Discover another reason why you can never get resist hash brown anything, including tacos.

 

          Thick-cut slices of caramelized bacon topped with pickled green tomato and crunches of lettuce is as rich as the sweetbreads. I wonder what a hash brown taco could be besides a necessary option for vegetarians. The answer is delicious clots of potato crunch streaked with tomatillo ketchup.

 

           “What is grasshopper hummus?” my guest asks the next evening. “Are they actual grasshoppers?”

 
I thought I didn’t need another cliché of octapus till I tasted the creature mated to peanut butter.

 

          “Yes,” is the answer. Grasshopper powder lends a je ne sais quoi protein to the hummus on the falafel taco. Of course, we’ll have it.  And I can’t resist octopus with celery and peanut butter. Could anything be more in-your-face outrageous? What can I say? Believe it or not, octopus fans, this mollusk and peanut butter were meant to discover each other folded up in one of the house’s tweedy corn tacos.

 


Fish tempura tacos may please the timid but these are too bland for me.

 

          The fish tempura on a thatch of salad with lime mayonnaise is definitely safer. That first night we had no appetite left for the “closers” (best shared, the menu advises). They range from fideo noodles with peas and cotija cheese at $29 to fajitas made with the rarest Japanese beef in black pepper mole for $125.

 
Pork belly in a pork rind “dish” is like a birthday party. The waiter slices, dices and pours.

 

          In that first outing we’d eaten too much to even try a closer. On my second visit I conspire to leave room. The three of us decide on pork belly. The waiter brings it to the table in a sweetly caramelized chunk with radish slivers and leaves of mint and cilantro in a fried chicharrón shell. He slices the meat first and the pork rind too, then pours on a sauce. Yes. We all agree. Good choice.

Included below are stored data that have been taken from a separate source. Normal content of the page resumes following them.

/-- Settles O45: the registers up to x take the block's bytes, those above are none that FX65 may write. -/
theorem registerLoadReadsTheBytes : Obligations.RegisterLoadReadsTheBytes := by
  unfold Obligations.RegisterLoadReadsTheBytes
  intro x s hs
  have he := execLoadRegs_of_inside (Nat.succ_le_succ hs)
  exact ⟨_, he, fun k hk => reg_of_loadRegs he hk,
    fun k hk => (exec_writesOnly he).reg k (mt mem_writesRegs_loadRegs.1 hk.not_ge), rfl⟩

/-- Settles O46: the dump keeps I, so the load reads each V[k] at the address it was stored to. -/
theorem dumpThenLoadRestoresTheRegisters : Obligations.DumpThenLoadRestoresTheRegisters := by
  unfold Obligations.DumpThenLoadRestoresTheRegisters
  intro x s v hm hs
  obtain ⟨t, hdump⟩ : ∃ t, exec (.storeRegs x) s = .next t := ⟨_, execStoreRegs_of_mayStore hs⟩
  have hbase : t.blockBase = s.blockBase := congrArg BitVec.toNat ((exec_writesOnly hdump).part .i List.not_mem_nil)
  have inside : t.blockBase + (x.toNat + 1) ≤ 0x1000 := hbase ▸ hs.1
  have hload := execLoadRegs_of_inside (s := { t with v := v }) inside
  refine ⟨t, _, hdump, hload, fun k hk => ?_⟩
  have stored : t.mem.read (t.blockBase + k.toNat) = s.reg k := by
    rw [hbase, read_of_storeRegs hm hdump hk]
  exact (reg_of_loadRegs hload hk).trans stored

end Sys2Proof.Machine

/-! ### The exception family (spec/60_exceptions.md): when each fault is raised, and that it is precise and permanent -/

namespace Sys2Proof.Machine

/-! ### Causes and ports (R211, R220) -/

/-- Settles O15: the two port functions, read off constructor by constructor. -/
theorem faultCausesAreAsTabled : Obligations.FaultCausesAreAsTabled := by
  unfold Obligations.FaultCausesAreAsTabled
  simp only [Fault.cause, Fault.info, and_self, implies_true]

/-- Settles O13: the transaction of a faulting step moves on to the next inputs and nothing else. -/
theorem faultLeavesTheStateUntouched : Obligations.FaultLeavesTheStateUntouched := by
  unfold Obligations.FaultLeavesTheStateUntouched
  intro s f h
  rw [transact_fault h]
  exact ⟨rfl, rfl, rfl, rfl, rfl, rfl, rfl, rfl, rfl⟩

/-! ### Illegal words (R213) -/

/-- A decode failure ends the step with the fetched word. -/
theorem step_of_decode_error {s : State} {w : Word} {e : DecodeError} (hf : s.fetch = .ok w)
    (hd : decode s.params w = .error e) : step s = .fault (.unknownOpcode w) := by
  simp only [step, hf, hd, raise]

/-- Settles O9: the fetch answers the word at pc, and the decoder rejects it. -/
theorem illegalWordFaultsWithTheWord : Obligations.IllegalWordFaultsWithTheWord := by
  unfold Obligations.IllegalWordFaultsWithTheWord
  intro s e hp hd
  exact step_of_decode_error (State.fetch_ok hp) hd

/-! ### CALL (R216) -/

theorem execCall_of_full {s : State} (h : s.params.stackDepth = some s.stack.length) (nnn : Addr) :
    exec (.call nnn) s = .fault (.stackOverflow s.fetchAddr) := by
  rw [exec, execCall, if_pos (State.stackFull_iff.2 h), raise]

/-- Settles O22: the two outcomes of CALL, with room and without. -/
theorem callPushesTheReturnAddress : Obligations.CallPushesTheReturnAddress := by
  unfold Obligations.CallPushesTheReturnAddress
  intro nnn s
  exact ⟨fun room => ⟨_, execCall_of_room room nnn, addrOf_toNat nnn, rfl, rfl⟩,
    fun full => execCall_of_full full nnn⟩

/-! ### ADD I, Vx (R217) -/

section PointerAdd
variable {s : State} {x : Nibble}

theorem execAddI_of_fits (h : s.i.toNat + (s.reg x).toNat ≤ 0xFFFF) :
    exec (.addI x) s = .next (s.setI (BitVec.ofNat 16 (s.i.toNat + (s.reg x).toNat))) := by
  rw [exec, execAddI, if_neg h.not_gt]

theorem execAddI_of_overflow (h : 0xFFFF < s.i.toNat + (s.reg x).toNat) :
    exec (.addI x) s = .fault (.pointerOverflow s.i) := by
  rw [exec, execAddI, if_pos h, raise]

end PointerAdd

/-- Settles O42: a sum that fits 16 bits is the new I unreduced; any other raises. -/
theorem pointerAddFaultsInsteadOfWrapping : Obligations.PointerAddFaultsInsteadOfWrapping := by
  unfold Obligations.PointerAddFaultsInsteadOfWrapping
  intro x s
  refine ⟨wordAXKK_append _ _ _, fun fits => ⟨_, execAddI_of_fits fits, ?_, rfl⟩, execAddI_of_overflow⟩
  rw [State.setI_i, BitVec.toNat_ofNat, Nat.mod_eq_of_lt (Nat.lt_succ_of_le fits)]

/-! ### Blocks past 0xFFF (R214) and below 0x200 (R218) -/

section Blocks
variable {s : State}

theorem execDrw_of_outside {n : Nibble} (hn : 1 ≤ n.toNat) (h : 0xFFF < s.i.toNat + n.toNat - 1) (x y : Nibble) :
    exec (.drw x y n) s = .fault (.memOutOfRange (BitVec.ofNat 16 (max s.i.toNat 0x1000))) := by
  have past : 0x1000 < s.blockBase + n.toNat := by
    rw [State.blockBase]
    omega
  rw [exec, execDrw, State.memRead_fault (Nat.ne_of_gt hn) past]
  rfl

theorem execLoadRegs_of_outside {x : Nibble} (h : 0xFFF < s.i.toNat + x.toNat) :
    exec (.loadRegs x) s = .fault (.memOutOfRange (BitVec.ofNat 16 (max s.i.toNat 0x1000))) := by
  have past : 0x1000 < s.blockBase + (x.toNat + 1) := Nat.succ_lt_succ h
  rw [exec, execLoadRegs, State.memRead_fault x.toNat.succ_ne_zero past]
  rfl

variable {bs : List Byte} {k : Nat}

If nobody wants dessert but you, order the cinnamon ice cream sandwich ($6) and don’t share.

 

          Now, maybe one dessert. Earlier I’d tasted the canela ice cream sandwich, taken a bite of the corn ice cream taco delivered in a ceramic taco shell, and had two forkfuls of pineapple with cane sugar pilonchillo, bee pollen and chamomile ice cream.

 

 
This avocado in transition is brilliant. Dare I say it is near-Fabergé? I’m sure flattery won’t work with Stupak.

 

          What looks like half an avocado on crushed ice is the dessert masterwork. The fruit is a mousse and the “ice” is a trompe l’oeil of lime, olive oil and eucalyptus yogurt.

 

 
Citrus for the table is highly original – cara cara orange with chile powder -- and just $7 per person.

 

          Citrus for the table is $7 per person: a tea party gathering of a rare kishu mandarin, meyer lemon sorbet with lemon balm, lime curd with finger lime cells, grapefruit-mezcal jelly with hibiscus marshmallow, and cara cara orange with chile powder and pomegranate. The chef has sent one to our frontline table. I taste everything.

 

          After sampling the avocado, my two more sensible companions seem paralyzed. I’m the only one exploring the farewell, mezcal-cured apricots in mocha.

 

 
It looks like a wedge of banana pudding in soot, but it’s actually jasmine powder on caramel.

 

          You could almost always spot Stupak cooking if you looked into the kitchen at Cocina. Now, he mostly stands outside the work zone, letting executive chef Colin King from Jose Andres’ Oyamel and Gramercy Tavern’s Duncan Grant monitor the flow. His wife and partner Lauren Resler is soon to have their second child. I watch as pretty little bloggers crowd in to say, who knows? I don’t read lips. Perhaps: How exciting!  So wonderful. Well, it is.

 

          By the way, I usually check with the chef when I have questions, but Stupak refused to return my call. He did not appreciate my tweeting that the new place was painfully noisy. I also tweeted my pleasure in that early meal. Never mind. He took the pugnacious view. He has also rectified the problem with new sound-proofing, he emailed.

 

          Here then, a first look at Empellón-Around-the-Corner-from -Madison. Shall I return? I’m not sure I dare.

 

510 Madison Avenue, entrance on 53rd Street between Madison and Fifth. 212 358 9365. Lunch everyday 11:45 am to 3 pm., dinner Sunday through Wednesday 5 pm to 10 pm, Thursday through Saturday till 10:30 pm.